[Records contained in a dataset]
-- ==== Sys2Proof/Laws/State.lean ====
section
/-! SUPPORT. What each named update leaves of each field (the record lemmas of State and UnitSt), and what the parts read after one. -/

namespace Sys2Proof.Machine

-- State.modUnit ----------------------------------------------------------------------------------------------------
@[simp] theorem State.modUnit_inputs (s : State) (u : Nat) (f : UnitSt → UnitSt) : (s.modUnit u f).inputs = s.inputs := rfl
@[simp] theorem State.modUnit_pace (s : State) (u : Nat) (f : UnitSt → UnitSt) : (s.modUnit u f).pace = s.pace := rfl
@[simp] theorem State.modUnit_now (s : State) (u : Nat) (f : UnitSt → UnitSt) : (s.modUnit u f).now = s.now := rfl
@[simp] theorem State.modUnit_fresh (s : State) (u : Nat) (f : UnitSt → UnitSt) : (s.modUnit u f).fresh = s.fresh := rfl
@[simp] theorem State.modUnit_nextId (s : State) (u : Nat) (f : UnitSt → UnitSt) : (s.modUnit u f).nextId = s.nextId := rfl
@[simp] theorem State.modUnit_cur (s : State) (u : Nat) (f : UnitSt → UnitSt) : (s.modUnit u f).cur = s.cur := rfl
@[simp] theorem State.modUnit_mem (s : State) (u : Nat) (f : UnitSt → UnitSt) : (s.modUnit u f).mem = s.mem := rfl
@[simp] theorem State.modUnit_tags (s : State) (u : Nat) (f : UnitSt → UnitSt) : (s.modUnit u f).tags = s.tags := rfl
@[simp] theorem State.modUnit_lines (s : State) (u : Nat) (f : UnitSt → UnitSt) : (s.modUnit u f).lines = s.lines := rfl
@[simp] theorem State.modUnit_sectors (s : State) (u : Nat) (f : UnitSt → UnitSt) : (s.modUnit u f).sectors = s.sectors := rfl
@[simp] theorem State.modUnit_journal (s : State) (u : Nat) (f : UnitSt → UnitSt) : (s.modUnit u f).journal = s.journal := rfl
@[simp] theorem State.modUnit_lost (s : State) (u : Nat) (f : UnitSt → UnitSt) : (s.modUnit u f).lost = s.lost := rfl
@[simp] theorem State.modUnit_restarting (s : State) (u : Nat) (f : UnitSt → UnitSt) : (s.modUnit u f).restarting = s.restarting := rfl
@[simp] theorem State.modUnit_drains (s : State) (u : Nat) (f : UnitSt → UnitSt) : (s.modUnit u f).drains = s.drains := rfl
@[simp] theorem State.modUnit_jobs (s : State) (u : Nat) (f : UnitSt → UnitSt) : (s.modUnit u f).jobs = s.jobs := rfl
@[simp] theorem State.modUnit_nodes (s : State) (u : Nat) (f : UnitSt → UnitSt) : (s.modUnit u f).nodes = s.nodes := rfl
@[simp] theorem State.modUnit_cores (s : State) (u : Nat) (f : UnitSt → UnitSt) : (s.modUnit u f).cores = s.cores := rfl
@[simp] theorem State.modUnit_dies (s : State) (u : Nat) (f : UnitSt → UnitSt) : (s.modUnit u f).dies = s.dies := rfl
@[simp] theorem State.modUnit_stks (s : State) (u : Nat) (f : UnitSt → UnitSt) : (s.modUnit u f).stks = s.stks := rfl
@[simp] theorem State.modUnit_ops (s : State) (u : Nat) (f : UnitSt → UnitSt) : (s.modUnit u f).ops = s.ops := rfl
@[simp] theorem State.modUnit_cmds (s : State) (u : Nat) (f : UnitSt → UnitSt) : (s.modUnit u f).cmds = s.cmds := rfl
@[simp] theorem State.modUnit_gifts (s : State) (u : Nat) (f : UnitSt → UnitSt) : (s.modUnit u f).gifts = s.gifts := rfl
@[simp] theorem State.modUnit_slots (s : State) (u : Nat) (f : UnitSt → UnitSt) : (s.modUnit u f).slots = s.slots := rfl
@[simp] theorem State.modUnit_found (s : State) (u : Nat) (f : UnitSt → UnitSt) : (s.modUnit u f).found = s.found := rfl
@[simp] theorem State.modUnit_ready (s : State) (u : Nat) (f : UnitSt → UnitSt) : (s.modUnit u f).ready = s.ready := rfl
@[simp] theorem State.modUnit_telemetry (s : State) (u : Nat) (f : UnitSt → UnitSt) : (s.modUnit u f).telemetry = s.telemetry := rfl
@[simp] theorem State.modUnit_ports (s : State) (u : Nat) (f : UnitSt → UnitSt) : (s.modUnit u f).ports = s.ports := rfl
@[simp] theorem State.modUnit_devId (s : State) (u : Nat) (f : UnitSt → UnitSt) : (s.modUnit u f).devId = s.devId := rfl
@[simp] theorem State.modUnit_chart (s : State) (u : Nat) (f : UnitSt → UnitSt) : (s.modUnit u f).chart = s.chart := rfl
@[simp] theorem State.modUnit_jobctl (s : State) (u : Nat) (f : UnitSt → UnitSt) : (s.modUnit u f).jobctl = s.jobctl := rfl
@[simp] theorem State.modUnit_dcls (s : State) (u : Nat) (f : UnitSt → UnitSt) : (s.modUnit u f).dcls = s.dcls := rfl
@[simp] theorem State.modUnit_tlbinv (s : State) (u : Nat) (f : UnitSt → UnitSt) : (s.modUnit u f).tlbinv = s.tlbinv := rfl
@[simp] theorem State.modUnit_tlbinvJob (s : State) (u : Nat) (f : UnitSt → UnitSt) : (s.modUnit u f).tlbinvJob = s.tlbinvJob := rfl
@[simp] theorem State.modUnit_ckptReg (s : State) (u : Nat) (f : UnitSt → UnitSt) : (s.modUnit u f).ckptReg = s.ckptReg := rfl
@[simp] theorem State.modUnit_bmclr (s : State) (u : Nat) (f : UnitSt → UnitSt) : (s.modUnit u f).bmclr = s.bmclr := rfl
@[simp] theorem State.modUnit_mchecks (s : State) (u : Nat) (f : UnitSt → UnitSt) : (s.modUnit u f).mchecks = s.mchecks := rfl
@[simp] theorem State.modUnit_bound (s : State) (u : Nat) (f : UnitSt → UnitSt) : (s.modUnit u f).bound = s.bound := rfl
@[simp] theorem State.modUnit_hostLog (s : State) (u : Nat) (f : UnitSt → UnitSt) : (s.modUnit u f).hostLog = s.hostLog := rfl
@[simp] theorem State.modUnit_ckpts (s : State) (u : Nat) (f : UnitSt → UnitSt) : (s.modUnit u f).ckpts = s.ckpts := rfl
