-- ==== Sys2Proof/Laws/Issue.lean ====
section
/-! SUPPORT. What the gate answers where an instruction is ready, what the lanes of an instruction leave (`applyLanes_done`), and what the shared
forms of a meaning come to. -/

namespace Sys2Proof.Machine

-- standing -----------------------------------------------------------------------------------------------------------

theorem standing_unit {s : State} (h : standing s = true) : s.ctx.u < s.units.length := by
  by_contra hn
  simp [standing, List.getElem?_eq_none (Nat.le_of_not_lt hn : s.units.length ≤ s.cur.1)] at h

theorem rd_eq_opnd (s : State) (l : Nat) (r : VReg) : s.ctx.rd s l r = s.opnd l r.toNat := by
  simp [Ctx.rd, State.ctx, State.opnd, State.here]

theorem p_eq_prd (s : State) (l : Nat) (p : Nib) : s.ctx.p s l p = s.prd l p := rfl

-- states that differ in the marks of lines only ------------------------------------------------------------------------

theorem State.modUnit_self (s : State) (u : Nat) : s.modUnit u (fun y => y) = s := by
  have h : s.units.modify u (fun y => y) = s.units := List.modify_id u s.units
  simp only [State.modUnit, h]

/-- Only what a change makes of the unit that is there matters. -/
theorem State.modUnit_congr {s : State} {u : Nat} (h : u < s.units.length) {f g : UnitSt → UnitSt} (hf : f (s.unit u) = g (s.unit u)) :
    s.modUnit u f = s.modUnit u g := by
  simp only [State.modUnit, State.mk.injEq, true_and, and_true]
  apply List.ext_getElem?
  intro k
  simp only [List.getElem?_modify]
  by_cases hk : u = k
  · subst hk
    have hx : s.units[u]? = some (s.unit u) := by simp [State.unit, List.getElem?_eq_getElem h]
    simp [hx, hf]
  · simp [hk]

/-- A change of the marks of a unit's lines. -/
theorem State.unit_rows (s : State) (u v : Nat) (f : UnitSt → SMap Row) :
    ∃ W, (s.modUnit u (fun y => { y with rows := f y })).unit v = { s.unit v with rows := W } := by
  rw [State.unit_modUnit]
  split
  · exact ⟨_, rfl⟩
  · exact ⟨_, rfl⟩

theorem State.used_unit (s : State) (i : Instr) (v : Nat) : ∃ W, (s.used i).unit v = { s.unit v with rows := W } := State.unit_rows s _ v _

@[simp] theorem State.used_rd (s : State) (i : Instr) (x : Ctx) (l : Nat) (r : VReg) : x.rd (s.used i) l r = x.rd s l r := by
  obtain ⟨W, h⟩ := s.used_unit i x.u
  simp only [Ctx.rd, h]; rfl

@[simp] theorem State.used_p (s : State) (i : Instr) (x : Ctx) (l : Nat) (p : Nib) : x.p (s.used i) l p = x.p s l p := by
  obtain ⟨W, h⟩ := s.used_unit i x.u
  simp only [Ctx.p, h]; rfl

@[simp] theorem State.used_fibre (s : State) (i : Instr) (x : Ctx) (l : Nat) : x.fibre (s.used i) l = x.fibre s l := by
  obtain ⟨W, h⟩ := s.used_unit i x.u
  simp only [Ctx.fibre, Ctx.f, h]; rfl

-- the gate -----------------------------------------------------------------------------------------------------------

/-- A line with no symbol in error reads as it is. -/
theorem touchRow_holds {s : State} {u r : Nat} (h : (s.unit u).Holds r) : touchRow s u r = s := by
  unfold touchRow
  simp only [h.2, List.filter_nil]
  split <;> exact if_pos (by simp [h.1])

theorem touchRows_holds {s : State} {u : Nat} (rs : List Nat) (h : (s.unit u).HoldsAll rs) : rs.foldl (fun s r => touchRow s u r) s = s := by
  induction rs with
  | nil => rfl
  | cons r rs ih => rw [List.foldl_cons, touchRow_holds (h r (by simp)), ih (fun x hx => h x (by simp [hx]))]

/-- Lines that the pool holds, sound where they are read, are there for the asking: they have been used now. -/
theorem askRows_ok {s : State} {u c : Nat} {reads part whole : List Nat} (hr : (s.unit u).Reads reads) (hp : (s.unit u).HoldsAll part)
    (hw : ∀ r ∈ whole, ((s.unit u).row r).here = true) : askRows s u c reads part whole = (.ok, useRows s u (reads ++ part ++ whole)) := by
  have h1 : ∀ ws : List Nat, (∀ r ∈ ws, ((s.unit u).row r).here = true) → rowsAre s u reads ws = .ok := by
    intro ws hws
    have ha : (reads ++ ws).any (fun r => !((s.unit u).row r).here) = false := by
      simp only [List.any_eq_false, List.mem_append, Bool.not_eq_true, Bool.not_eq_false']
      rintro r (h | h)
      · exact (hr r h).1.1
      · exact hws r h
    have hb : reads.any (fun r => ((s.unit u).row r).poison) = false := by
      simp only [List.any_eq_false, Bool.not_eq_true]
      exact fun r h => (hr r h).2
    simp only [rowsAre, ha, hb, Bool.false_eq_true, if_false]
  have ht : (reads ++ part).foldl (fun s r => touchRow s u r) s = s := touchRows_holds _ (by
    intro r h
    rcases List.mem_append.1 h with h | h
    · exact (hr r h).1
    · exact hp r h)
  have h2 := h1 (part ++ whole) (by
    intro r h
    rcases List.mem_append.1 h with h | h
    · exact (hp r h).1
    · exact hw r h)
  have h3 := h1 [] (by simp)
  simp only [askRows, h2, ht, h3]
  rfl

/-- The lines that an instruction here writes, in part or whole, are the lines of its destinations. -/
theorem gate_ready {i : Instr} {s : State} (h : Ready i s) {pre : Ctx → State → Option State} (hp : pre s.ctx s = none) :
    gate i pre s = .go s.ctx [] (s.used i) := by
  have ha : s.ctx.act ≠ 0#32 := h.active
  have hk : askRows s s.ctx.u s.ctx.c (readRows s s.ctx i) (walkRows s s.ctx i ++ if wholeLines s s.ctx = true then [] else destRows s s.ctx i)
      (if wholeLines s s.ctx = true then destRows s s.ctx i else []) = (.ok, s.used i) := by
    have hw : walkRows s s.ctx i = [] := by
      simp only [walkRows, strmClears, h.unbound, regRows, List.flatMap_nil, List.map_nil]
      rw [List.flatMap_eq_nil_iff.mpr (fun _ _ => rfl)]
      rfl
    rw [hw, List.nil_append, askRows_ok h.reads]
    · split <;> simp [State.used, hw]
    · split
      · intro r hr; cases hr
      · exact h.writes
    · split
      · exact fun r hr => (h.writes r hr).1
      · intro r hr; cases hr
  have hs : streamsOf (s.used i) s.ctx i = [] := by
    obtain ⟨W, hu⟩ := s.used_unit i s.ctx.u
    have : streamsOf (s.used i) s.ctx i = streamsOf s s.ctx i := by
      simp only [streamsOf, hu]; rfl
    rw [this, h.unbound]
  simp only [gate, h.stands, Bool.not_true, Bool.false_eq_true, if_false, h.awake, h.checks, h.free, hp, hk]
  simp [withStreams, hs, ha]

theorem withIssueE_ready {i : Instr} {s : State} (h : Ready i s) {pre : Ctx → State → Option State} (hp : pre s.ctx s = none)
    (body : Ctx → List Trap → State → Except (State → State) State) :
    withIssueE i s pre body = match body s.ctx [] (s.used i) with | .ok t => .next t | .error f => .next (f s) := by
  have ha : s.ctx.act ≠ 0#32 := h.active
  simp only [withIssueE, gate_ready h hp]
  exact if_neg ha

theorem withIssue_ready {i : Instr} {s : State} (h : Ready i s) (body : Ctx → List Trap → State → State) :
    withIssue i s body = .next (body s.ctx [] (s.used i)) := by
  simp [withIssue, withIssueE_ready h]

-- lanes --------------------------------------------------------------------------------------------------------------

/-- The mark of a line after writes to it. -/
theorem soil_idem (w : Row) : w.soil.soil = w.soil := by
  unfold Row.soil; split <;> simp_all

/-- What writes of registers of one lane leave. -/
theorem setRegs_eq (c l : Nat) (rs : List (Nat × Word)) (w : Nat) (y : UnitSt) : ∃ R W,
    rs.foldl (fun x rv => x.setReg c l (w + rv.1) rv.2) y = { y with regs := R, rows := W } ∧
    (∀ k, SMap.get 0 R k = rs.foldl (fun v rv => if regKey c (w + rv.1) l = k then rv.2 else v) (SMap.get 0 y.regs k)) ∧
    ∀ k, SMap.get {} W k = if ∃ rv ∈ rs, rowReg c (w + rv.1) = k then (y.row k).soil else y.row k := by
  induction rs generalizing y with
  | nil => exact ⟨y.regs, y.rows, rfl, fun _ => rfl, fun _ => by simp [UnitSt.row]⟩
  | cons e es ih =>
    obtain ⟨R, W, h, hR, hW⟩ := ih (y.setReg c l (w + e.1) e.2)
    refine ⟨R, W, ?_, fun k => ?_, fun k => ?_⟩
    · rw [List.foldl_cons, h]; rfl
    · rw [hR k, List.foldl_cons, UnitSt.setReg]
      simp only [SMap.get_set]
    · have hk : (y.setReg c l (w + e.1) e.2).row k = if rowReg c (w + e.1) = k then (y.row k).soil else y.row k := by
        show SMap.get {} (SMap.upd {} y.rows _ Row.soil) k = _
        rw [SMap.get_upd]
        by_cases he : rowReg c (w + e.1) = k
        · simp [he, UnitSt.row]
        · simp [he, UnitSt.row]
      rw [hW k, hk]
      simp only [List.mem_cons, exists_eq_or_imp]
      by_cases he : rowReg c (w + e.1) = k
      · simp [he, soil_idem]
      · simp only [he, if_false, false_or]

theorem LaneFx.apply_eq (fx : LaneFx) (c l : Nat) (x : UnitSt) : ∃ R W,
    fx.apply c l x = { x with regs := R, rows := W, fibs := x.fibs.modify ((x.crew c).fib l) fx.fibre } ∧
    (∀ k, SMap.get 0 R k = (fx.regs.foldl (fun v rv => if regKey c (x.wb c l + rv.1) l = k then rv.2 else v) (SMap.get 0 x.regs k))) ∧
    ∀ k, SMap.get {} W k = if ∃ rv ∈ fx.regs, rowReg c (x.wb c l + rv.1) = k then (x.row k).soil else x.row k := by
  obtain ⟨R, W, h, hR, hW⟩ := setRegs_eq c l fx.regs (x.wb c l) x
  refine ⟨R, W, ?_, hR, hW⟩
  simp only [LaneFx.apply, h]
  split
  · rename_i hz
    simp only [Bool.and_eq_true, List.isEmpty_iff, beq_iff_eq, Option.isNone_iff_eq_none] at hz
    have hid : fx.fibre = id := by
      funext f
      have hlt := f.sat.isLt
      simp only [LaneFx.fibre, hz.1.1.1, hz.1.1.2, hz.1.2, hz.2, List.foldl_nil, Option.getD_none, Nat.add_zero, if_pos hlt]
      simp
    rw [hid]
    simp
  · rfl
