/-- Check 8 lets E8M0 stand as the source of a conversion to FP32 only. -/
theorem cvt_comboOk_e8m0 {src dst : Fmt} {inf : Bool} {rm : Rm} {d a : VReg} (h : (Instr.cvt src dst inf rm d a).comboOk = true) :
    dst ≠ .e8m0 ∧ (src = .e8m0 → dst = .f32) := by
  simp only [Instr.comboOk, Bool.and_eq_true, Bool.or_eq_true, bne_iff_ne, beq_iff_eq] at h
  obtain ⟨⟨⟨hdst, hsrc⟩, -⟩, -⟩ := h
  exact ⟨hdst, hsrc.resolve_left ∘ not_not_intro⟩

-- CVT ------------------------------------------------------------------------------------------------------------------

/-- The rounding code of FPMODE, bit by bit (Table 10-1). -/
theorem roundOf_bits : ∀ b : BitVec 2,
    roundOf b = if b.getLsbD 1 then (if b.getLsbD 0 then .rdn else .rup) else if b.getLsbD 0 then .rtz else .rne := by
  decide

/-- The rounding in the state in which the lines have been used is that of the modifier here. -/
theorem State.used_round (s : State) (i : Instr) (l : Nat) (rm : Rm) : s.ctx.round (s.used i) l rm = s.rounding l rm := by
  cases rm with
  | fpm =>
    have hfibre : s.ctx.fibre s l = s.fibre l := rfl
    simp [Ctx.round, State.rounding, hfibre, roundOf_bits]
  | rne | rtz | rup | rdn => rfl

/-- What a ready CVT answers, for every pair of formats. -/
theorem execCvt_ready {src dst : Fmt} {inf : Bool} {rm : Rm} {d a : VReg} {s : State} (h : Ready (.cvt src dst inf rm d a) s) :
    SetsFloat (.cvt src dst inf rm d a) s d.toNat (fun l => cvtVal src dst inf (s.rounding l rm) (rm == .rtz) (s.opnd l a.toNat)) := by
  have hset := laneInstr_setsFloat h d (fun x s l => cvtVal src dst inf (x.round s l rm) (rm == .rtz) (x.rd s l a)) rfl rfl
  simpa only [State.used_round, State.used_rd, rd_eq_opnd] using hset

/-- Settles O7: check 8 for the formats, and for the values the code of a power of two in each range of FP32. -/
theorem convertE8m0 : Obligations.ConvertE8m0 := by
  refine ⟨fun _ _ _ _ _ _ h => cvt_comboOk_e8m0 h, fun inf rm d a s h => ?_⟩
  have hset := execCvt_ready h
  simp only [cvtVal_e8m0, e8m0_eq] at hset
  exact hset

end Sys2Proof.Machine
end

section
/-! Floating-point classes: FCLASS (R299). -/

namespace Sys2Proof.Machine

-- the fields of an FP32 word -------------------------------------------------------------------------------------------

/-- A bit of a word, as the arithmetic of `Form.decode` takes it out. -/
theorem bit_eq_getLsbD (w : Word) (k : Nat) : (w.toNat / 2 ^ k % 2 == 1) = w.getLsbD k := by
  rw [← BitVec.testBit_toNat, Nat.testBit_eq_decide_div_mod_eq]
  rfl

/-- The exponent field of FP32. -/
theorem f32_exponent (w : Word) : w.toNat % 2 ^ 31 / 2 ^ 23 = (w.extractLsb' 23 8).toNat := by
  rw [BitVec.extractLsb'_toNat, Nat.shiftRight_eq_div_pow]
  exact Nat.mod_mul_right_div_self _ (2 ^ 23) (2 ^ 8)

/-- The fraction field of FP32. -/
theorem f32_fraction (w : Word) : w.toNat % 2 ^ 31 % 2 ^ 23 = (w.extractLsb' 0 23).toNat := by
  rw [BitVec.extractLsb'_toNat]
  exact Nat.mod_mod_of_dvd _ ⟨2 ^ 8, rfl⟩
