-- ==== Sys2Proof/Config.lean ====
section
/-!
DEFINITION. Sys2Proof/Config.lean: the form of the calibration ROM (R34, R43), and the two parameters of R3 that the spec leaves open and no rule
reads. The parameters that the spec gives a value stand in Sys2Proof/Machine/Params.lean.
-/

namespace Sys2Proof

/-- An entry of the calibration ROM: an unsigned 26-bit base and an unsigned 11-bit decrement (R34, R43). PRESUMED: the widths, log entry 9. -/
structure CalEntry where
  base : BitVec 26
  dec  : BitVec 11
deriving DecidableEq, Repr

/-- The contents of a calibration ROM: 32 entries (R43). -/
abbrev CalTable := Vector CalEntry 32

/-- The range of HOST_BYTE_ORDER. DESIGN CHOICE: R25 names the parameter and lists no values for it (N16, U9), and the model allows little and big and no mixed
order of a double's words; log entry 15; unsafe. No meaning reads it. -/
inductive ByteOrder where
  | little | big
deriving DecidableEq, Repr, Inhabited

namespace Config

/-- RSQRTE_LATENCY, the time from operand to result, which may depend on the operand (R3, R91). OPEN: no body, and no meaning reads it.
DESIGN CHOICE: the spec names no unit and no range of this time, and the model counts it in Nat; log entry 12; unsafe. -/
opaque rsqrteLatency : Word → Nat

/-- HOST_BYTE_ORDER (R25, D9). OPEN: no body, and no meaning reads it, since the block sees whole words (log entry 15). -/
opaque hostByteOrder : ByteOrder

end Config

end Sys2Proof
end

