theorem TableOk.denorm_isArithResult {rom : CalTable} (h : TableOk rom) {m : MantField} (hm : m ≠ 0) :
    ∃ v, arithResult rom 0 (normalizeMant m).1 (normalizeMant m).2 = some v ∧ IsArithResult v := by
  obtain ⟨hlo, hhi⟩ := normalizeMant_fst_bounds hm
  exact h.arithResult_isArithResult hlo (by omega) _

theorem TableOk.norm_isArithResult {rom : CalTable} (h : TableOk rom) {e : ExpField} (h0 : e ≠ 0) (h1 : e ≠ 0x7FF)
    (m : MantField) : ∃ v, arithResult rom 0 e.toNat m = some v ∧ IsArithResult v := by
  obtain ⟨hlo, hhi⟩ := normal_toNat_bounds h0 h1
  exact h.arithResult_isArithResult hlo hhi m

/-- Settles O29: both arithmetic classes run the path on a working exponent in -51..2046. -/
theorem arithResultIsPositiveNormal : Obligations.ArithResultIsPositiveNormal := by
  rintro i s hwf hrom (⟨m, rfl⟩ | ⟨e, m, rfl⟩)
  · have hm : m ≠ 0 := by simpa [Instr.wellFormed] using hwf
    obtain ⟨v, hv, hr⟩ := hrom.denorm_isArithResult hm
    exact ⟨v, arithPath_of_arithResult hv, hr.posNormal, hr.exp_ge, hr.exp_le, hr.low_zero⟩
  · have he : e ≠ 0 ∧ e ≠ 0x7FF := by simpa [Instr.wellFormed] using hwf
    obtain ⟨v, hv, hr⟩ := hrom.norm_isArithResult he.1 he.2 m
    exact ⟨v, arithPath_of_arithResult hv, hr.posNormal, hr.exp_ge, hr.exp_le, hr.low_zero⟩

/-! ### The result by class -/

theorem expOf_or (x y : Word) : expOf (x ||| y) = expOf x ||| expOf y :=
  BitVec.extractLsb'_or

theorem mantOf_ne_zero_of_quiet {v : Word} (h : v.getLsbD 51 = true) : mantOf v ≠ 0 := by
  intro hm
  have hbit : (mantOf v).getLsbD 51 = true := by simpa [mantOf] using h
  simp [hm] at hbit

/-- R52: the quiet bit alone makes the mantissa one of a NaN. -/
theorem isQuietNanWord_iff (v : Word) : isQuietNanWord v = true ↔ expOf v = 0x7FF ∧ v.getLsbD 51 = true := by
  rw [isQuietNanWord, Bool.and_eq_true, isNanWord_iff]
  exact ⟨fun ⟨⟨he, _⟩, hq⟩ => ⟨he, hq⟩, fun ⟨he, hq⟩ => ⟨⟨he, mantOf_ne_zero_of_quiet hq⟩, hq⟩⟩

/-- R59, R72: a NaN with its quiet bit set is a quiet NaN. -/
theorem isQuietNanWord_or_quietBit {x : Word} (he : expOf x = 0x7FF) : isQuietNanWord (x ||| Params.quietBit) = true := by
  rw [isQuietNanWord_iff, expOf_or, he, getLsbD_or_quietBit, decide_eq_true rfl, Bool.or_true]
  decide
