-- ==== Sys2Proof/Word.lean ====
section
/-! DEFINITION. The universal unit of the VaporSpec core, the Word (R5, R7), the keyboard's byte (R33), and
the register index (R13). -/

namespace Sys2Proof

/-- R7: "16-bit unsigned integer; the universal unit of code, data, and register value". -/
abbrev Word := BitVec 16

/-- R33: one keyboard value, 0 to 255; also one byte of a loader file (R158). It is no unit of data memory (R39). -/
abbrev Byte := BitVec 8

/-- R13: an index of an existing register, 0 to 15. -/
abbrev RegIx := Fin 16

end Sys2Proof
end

Directions:
What you return must be the lines above that run from the line with "s.bound := rfl" to the line with "theorem State.unit_rows (s", inclusive, each copied exactly.

Task response:
@[simp] theorem State.modUnit_bound (s : State) (u : Nat) (f : UnitSt → UnitSt) : (s.modUnit u f).bound = s.bound := rfl
@[simp] theorem State.modUnit_hostLog (s : State) (u : Nat) (f : UnitSt → UnitSt) : (s.modUnit u f).hostLog = s.hostLog := rfl
@[simp] theorem State.modUnit_ckpts (s : State) (u : Nat) (f : UnitSt → UnitSt) : (s.modUnit u f).ckpts = s.ckpts := rfl
-- ==== Sys2Proof/Laws/Issue.lean ====
section
/-! SUPPORT. What the gate answers where an instruction is ready, what the lanes of an instruction leave (`applyLanes_done`), and what the shared
forms of a meaning come to. -/

namespace Sys2Proof.Machine

-- standing -----------------------------------------------------------------------------------------------------------

theorem standing_unit {s : State} (h : standing s = true) : s.ctx.u < s.units.length := by
  by_contra hn
  simp [standing, List.getElem?_eq_none (Nat.le_of_not_lt hn : s.units.length ≤ s.cur.1)] at h

theorem rd_eq_opnd (s : State) (l : Nat) (r : VReg) : s.ctx.rd s l r = s.opnd l r.toNat := by
  simp [Ctx.rd, State.ctx, State.opnd, State.here]

theorem p_eq_prd (s : State) (l : Nat) (p : Nib) : s.ctx.p s l p = s.prd l p := rfl

-- states that differ in the marks of lines only ------------------------------------------------------------------------

theorem State.modUnit_self (s : State) (u : Nat) : s.modUnit u (fun y => y) = s := by
  have h : s.units.modify u (fun y => y) = s.units := List.modify_id u s.units
  simp only [State.modUnit, h]

/-- Only what a change makes of the unit that is there matters. -/
theorem State.modUnit_congr {s : State} {u : Nat} (h : u < s.units.length) {f g : UnitSt → UnitSt} (hf : f (s.unit u) = g (s.unit u)) :
    s.modUnit u f = s.modUnit u g := by
  simp only [State.modUnit, State.mk.injEq, true_and, and_true]
  apply List.ext_getElem?
  intro k
  simp only [List.getElem?_modify]
  by_cases hk : u = k
  · subst hk
    have hx : s.units[u]? = some (s.unit u) := by simp [State.unit, List.getElem?_eq_getElem h]
    simp [hx, hf]
  · simp [hk]

/-- A change of the marks of a unit's lines. -/
theorem State.unit_rows (s : State) (u v : Nat) (f : UnitSt → SMap Row) :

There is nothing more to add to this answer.